TASK TO CARRY OUT: Look through the entries below and count every line in which "reference" appears; reply with the number only.

Saved entries
/-- The frame as it is held at its head cell, with no reference yet. -/
def heldFrame (m : Nat) (r : Rx) (d : List Byte) (x : Found) : DFrame :=
  let f : DFrame := { length := d.length + 4, cells := r.cells, refs := 0, data := d, tagged := hasTag d, port := some m
                      ingress := some x.look.cls }
  if x.reason = 0 then { f with chkOp := x.look.chkOp, chkUnit := x.look.chkUnit, stamp := x.look.stamp } else f

/-- The ingress ticket enters its lane's holding queue, and the reference count becomes 1 (R31, R42, R43). -/
def State.issueTicket (s : State) (m : Nat) (r : Rx) (h : Nat) (d : List Byte) (x : Found) : State :=
  let lane := ticketLane r.port
  let s1 := s.addRef h (heldFrame m r d x)
  ({ s1 with itkQ := tput [] s1.itkQ lane (s.itk lane ++ [s.ticket r h d x]) }).flowControl m

/-- The slow-path channels, rising (R331). -/
def State.slowSet (s : State) : List Nat :=
  bitList 64 (s.get .DMA_SLOW_SET_HI_SET * 2 ^ 32 + s.get .DMA_SLOW_SET_LO_SET)

/-- The ticket image of a slow-path frame enters the host queue that the symmetric hash chooses (R34, R245, R331). -/
def State.divert (s : State) (m : Nat) (r : Rx) (h : Nat) (d : List Byte) (x : Found) : State :=
  let l := s.slowSet
  if l.isEmpty then (s.flowControl m).inc .DMA_SLOW_NOSET_COUNT
  else
    let c := nth l (((s.symHash x.vec >>> 16) * l.length) >>> 16) 0
    let o := s.offerHost c h (heldFrame m r d x) (s.ticket r h d x)
    o.2.flowControl m

/-! The end: the frame path (R181 to R183, R194, R214, R237). -/

/-- A capture register takes the first frame since its VALID was cleared (R182, R183). -/
def State.capture (s : State) (valid cause layer ofs port : Fld) (c l o n : Nat) : State :=
  if s.flag valid then s
  else ((((s.put valid 0 1).put cause 0 c).put layer 0 l).put ofs 0 o).put port 0 n

/-- A malformed frame is counted and captured (R182). -/
def State.noteMalformed (s : State) (n : Nat) (d : Parsed) : State :=
  let c := d.mal.getD (0, 0, 0)
  (s.inc .PRS_MALFORMED_COUNT n).capture .PRS_MALF_CAP_VALID .PRS_MALF_CAP_CAUSE .PRS_MALF_CAP_LAYER .PRS_MALF_CAP_OFFSET
    .PRS_MALF_CAP_SRC_PORT c.1 c.2.1 c.2.2 n

/-- A frame's parse outcome is counted (R182, R183): each slow-path counter with its REASON. -/
def State.countParse (s : State) (n : Nat) (d : Parsed) (x : Found) : State :=
  let s1 := if d.mal.isSome then s.noteMalformed n d else s
  match x.reason with
  | 1 => s1.inc .PRS_FRAGMENT_COUNT
  | 2 =>
    (s1.inc .PRS_DEPTH_COUNT).capture .PRS_DEPTH_CAP_VALID .PRS_DEPTH_CAP_CAUSE .PRS_DEPTH_CAP_LAYER .PRS_DEPTH_CAP_OFFSET
      .PRS_DEPTH_CAP_SRC_PORT d.depth.1 d.depth.2.1 d.depth.2.2 n
  | 3 => s1.inc .PRS_MALF_SLOW_COUNT
  | 4 => s1.inc .PRS_HSR_SUP_COUNT
  | _ => if x.unparsed then s1.inc .PRS_UNPARSED_COUNT else s1

/-- A frame's lookups are counted (R198, R199, R211). -/
def State.countLookups (s : State) (l : Lookup) (slow : Bool) : State :=
  let s1 := ((s.add64 .CLS_LOOKUPS_LO .CLS_LOOKUPS_HI 0 l.n).add64 .CLS_FLOW_HITS_LO .CLS_FLOW_HITS_HI 0 l.flowHits).add64
    .CLS_PFX_HITS_LO .CLS_PFX_HITS_HI 0 l.pfxHits
  let s2 := s1.add .CLS_ECC_MISS_COUNT 0 l.eccMiss
  if slow then s2.inc .CLS_ACT_SLOW_COUNT else s2

/-- The result of a frame without lookups: the default class of its port entry (R183, R190). -/
def State.noLookup (s : State) (v n : Nat) (vec : List Byte) (old : Option Lookup) : Lookup :=
  { fwd := 1, cls := defaultClass (nth (s.entryIn v 3 n) 0 0) vec, pol := none, flow := 0x7FFFF
    n := (old.map (·.n)).getD 0, flowHits := (old.map (·.flowHits)).getD 0, pfxHits := (old.map (·.pfxHits)).getD 0
    eccMiss := (old.map (·.eccMiss)).getD 0 }

/-- What the parser and the classifier make of a frame; none for one discarded as malformed (R181 to R183, R194). -/
def State.findFrame (s : State) (r : Rx) (p : Parsed) (d : List Byte) (unknown : Bool) (bad : List (Nat × Nat)) :
    Option Found × State :=
  let n := r.port
  let look := fun vec => s.lookup r.version n vec (badIn 3 bad) (badIn 4 bad)
  let slow := fun (reason : Nat) => (some ({ reason := reason, vec := p.vec, look := s.noLookup r.version n p.vec r.lookup } : Found), s)
  if unknown then slow 6
  else if p.mal.isSome then
    match s.get .PRS_PORT_CFG_MALF_ACT n with
    | 1 => slow 3
    | 2 =>
      let vec := reducedVector d
      let l := look vec
      let k := l.1
      let o := r.lookup
      (some { reason := if k.fwd = 1 then 5 else 0, vec := vec, unparsed := true
              look := { k with n := k.n + (o.map (·.n)).getD 0, flowHits := k.flowHits + (o.map (·.flowHits)).getD 0
                               pfxHits := k.pfxHits + (o.map (·.pfxHits)).getD 0, eccMiss := k.eccMiss + (o.map (·.eccMiss)).getD 0 } }, l.2)
    | _ => (none, s)
  else if p.stop = 1 ∨ p.stop = 2 ∨ p.stop = 4 then slow p.stop
  else match r.lookup with
    | some k => (some { reason := if k.fwd = 1 then 5 else 0, vec := p.vec, look := k }, s)
    | none => let l := look p.vec; (some { reason := if l.1.fwd = 1 then 5 else 0, vec := p.vec, look := l.1 }, l.2)

/-- A frame that nothing discards: counted, bound, policed, then ticketed or diverted (R19 steps 5 to 7). -/
def State.finish (s : State) (m : Nat) (r : Rx) (h : Nat) (p : Parsed) (d : List Byte) (x : Found) (b : Binding) (c : BindCount)
    (xchk : Bool) (bad : List Nat) : State :=
  let n := r.port
  let s2 := ((s.countParse n p x).countLookups x.look (x.reason == 5)).bindCount n c xchk
  let s3 := s2.bind n (beAt d 6 6) (d.length + 4) r.version b
  let node := match b with
    | .node k _ => k
    | _ => 0
  let pre := s3.precolour n x.vec
  let s4 := if pre.2 then s3.inc .POL_COLOUR_INV_COUNT else s3
  let flow := if x.reason = 0 ∨ x.reason = 5 then x.look.pol else none
  let q := s4.police n r.version (d.length + 4) pre.1 (if node = 0 then none else some (n * 256 + node)) flow bad
  let y := { x with col := q.2.1, node := node, etag := s.extTrunkRole m && hasEtag r.bytes
                    unreg := b == .none true, learned := (match b with | .node _ (some _) => true | _ => false) }
  if q.1 then q.2.2.flowControl m
  else if x.reason = 0 then q.2.2.issueTicket m r h d y
  else q.2.2.divert m r h d y

/-- The parser, the classifier, the policers and, for a frame of a field port, the node registry can act (R371). -/
def State.pathUp (s : State) (n : Nat) : Bool := s.up 4 && s.up 5 && s.up 7 && (isTrunk n || s.up 6)

/-- The frame path of a frame that passed R97 and is held in the Dome. `unknown` is whether its E-TAG resolved to no port; `bad` are
the words that read with an uncorrectable error. A frame that a block in reset would have to handle is discarded (R371). -/
def State.framePath (s : State) (m : Nat) (r : Rx) (d : List Byte) (unknown : Bool) (bad : List (Nat × Nat)) : State :=
  match r.head with
  | none => s.flowControl m
  | some h =>
    let n := r.port
    let p := parse r.graph d true
    let f := s.findFrame r p d unknown bad
    if !s.pathUp n then (s.inc .FLT_RST_FRAMES_COUNT).flowControl m
    else match f.1 with
    | none => ((s.noteMalformed n p).inc .PRS_MALF_DROP_COUNT).flowControl m
    | some x =>
      let s1 := f.2
      if (x.reason = 0 ∨ x.reason = 5) ∧ x.look.fwd = 2 then (s1.inc .CLS_ACT_DROP_COUNT).flowControl m
      else
        let b := s1.nodeOf n (beAt d 6 6) r.opp (badIn 5 bad)
        if b.1 = .discard then (s1.bindCount n b.2.1 b.2.2).flowControl m
        else if x.reason = 0 ∧ 1024 ≤ (s1.itk (ticketLane n)).length then (s1.inc .MAC_RX_TKT_OVF_COUNT n).flowControl m
        else s1.finish m { r with parsed := some p } h p d x b.1 b.2.1 b.2.2 (badIn 7 bad)

/-- The local copy of an HSR frame whose key the frame path has taken since the decision is not passed: it is counted (R305). -/
def State.spiOwnEnd (s : State) (r : Rx) : Rx × State :=
  match r.spi.filter (·.own) with
  | some x =>
    if s.isDup x false && r.head.isSome && !r.noCell then
      ({ r with head := none, spi := some { x with own := false } }, s.inc .SPI_HSR_DUP_COUNT (spiIndex x))
    else (r, s)
  | none => (r, s)

/-- The fallback frame at the end of its reception: enqueued, or given up as a duplicate or for want of a cell (R243, R305, R308).
The Boolean says whether it goes on. -/
def State.spiFallEnd (s : State) (m : Nat) (r : Rx) (x : SpiRx) (d : List Byte) : Bool × State :=
  match r.fbHead with
  | none => (false, s)
  | some h =>
    if r.fbNoCell then (false, s)
    else if s.isDup x true then (false, s.inc .SPI_HSR_DUP_COUNT (spiIndex x))
    else s.spiEnqueue m x h r.cells d

/-- What the Spire does with a reception that passed R97: the frame being cut through has ended, the fallback frame is enqueued, and
the duplicate table learns what has been done (R305, R307, R308). -/
def State.spiEnd (s : State) (m : Nat) (r : Rx) (d : List Byte) : State :=
  match r.spi with
  | none => s
  | some x =>
    let f := s.spiFallEnd m r x d
    match x.key with
    | none => f.2
    | some k =>
      let s3 := if x.cut || f.1 then f.2.dupMark x.pair k x.dir else f.2
      if x.own && r.head.isSome && !r.noCell then s3.dupMark x.pair k 2 else s3

/-- A frame being cut through ends: at the lesser MAX_FRAME of the two trunks it is cut short, with an inverted FCS (R307). -/
def State.cutDone (s : State) (r : Rx) (b : List Byte) (good : Bool) : State :=
  match r.spi.filter (·.cut) with
  | none => s
  | some x =>
    let cap := min r.maxFrame (s.maxFrame (s.spiEgress x))
    if cap < b.length + 4 then s.cutEnd x (b.take (cap - 4)) false else s.cutEnd x b good

/-- A frame that passed R97, and that nothing consumed (R19, R140, R154, R156, R243). -/
def State.rxGood (s : State) (m : Nat) (r0 : Rx) (d : List Byte) (bad : List (Nat × Nat)) : State :=
  let o := s.spiOwnEnd r0
  let r := o.1
  let tagged := s.extTrunkRole m && hasEtag r.bytes
  let unknown := tagged && isTrunk r.port
  let s1 := o.2.spiEnd m r d
  if s.extTrunkRole m && !tagged then (s1.inc .EXT_TRK_UNTAGGED_COUNT (m - 1024)).flowControl m
  else
    let s2 := if unknown then s1.inc .EXT_TRK_UNKNOWN_COUNT (m - 1024) else s1
    if unknown && !s.flag .EXT_TRUNK_CFG_UNKNOWN_ACT (m - 1024) then s2.flowControl m
    else
      let lost := r.noCell && (r.spi.map (·.own)).getD true
      let s3 := if lost || r.fbNoCell then s2.inc .DOME_RX_NOCELL_COUNT r.port else s2
      if r.noCell then s3.flowControl m else s3.framePath m r d unknown bad

/-- A trunk in far-end loopback sends back what its PCS receives (R111; log 41). -/
def State.farEnd (s : State) (m : Nat) (b : List Byte) (fcs : Word) : State :=
  if s.get .MAC_CFG_LOOP m = 2 ∧ s.txen m then s.emit (.frame m (preamble ++ b ++ leBytes 4 fcs.toNat) (crc32 b == fcs.toNat)) else s

/-- The end of a reception: quarantine, collision fragments, frames cut by a block reset, receptions in opportunity 0 (R140), R97,
consumed frames, then the frame path. `consume` is what the manager and the endpoint make of a frame; `bad` are the words that read
with an uncorrectable error. An express frame that ends before byte 32 has no decision (R306). -/
def State.rxEnd (s : State) (consume : State → Nat → List Byte → State) (m : Nat) (bytes : List Byte) (fcs : Word) (rxErr coll : Bool)
    (bad : List (Nat × Nat)) : State :=
  let w := s.rxWire m bytes fcs
  let b := w.1
  let s0 := (s.rxGrow m b).when (((s.rxOf m).map (·.express)).getD false) fun s => s.spiDecide m (badIn 0xC bad)
  match s0.rxOf m with
  | none => s.farEnd m bytes fcs
  | some r =>
    let d := s0.stored m b
    let len := d.length + 4
    let err := rxDiscard r len (crc32 b == w.2) ((rxErr && r.back.isNone) || r.symbol)
    let s1 := s0.setRx m none
    let viol := fun (s : State) => if r.plca then s.violation m ((r.opp).getD 0) else s
    if r.quar || (!isTrunk m && s0.segState m == segQuarantine) then (s1.inc .SEG_QUAR_RX_COUNT m).flowControl m
    else if s0.isFragment m r len coll then viol ((s1.inc .SEG_RX_COLL_COUNT m).flowControl m)
    else if r.cut then ((s1.inc .FLT_RST_FRAMES_COUNT).cutDone r b false).flowControl m
    else if ownOpp r then viol (((s1.when err.isNone fun s => s.countRx r.port len).inc .SEG_OPP_RX_ERR_COUNT m).flowControl m)
    else match err with
      | some f => ((s1.inc f (discardPort m r f)).cutDone r b false).flowControl m
      | none =>
        let s2 := (s1.countGood m r len).cutDone r b true
        if isCtrl b then s2.ctrlFrame m b
        else if s0.consumed m b then consume s2 m b
        else s2.rxGood m r d bad

/-- MAC_CONTROL_FRAME (R97, R112): the end of a MAC control frame. -/
def execMacControlFrame (p : Nat) (bytes : List Byte) (fcs : Word) (rxErr : Bool) (s : State) : Host.Outcome State Fault Refusal :=
  runOn 1040 p (macBlock p) (fun s => if isCtrl (s.rxWire p bytes fcs).1 then s.rxEnd (fun s _ _ => s) p bytes fcs rxErr false []
    else s) s

/-- SPIRE_CUT_END (R307): the end of a frame that is being cut through. -/
def execSpireCutEnd (t : Nat) (bytes : List Byte) (fcs : Word) (rxErr : Bool) (s : State) : Host.Outcome State Fault Refusal :=
  runOn 16 t 1 (fun s =>
    if (((s.rxOf (1024 + t)).bind (·.spi)).map (·.cut)).getD false then
      s.rxEnd (fun s _ _ => s) (1024 + t) bytes fcs rxErr false [] else s) s

/-- SPIRE_FALLBACK_END (R308): the end of a fallback frame. -/
def execSpireFallbackEnd (t : Nat) (bytes : List Byte) (fcs : Word) (rxErr : Bool) (s : State) : Host.Outcome State Fault Refusal :=
  runOn 16 t 1 (fun s =>
    if (((s.rxOf (1024 + t)).bind (·.spi)).map (·.fallback)).getD false then
      s.rxEnd (fun s _ _ => s) (1024 + t) bytes fcs rxErr false [] else s) s

end Sys2Proof.Machine
end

ANSWER TO THIS EXERCISE: 2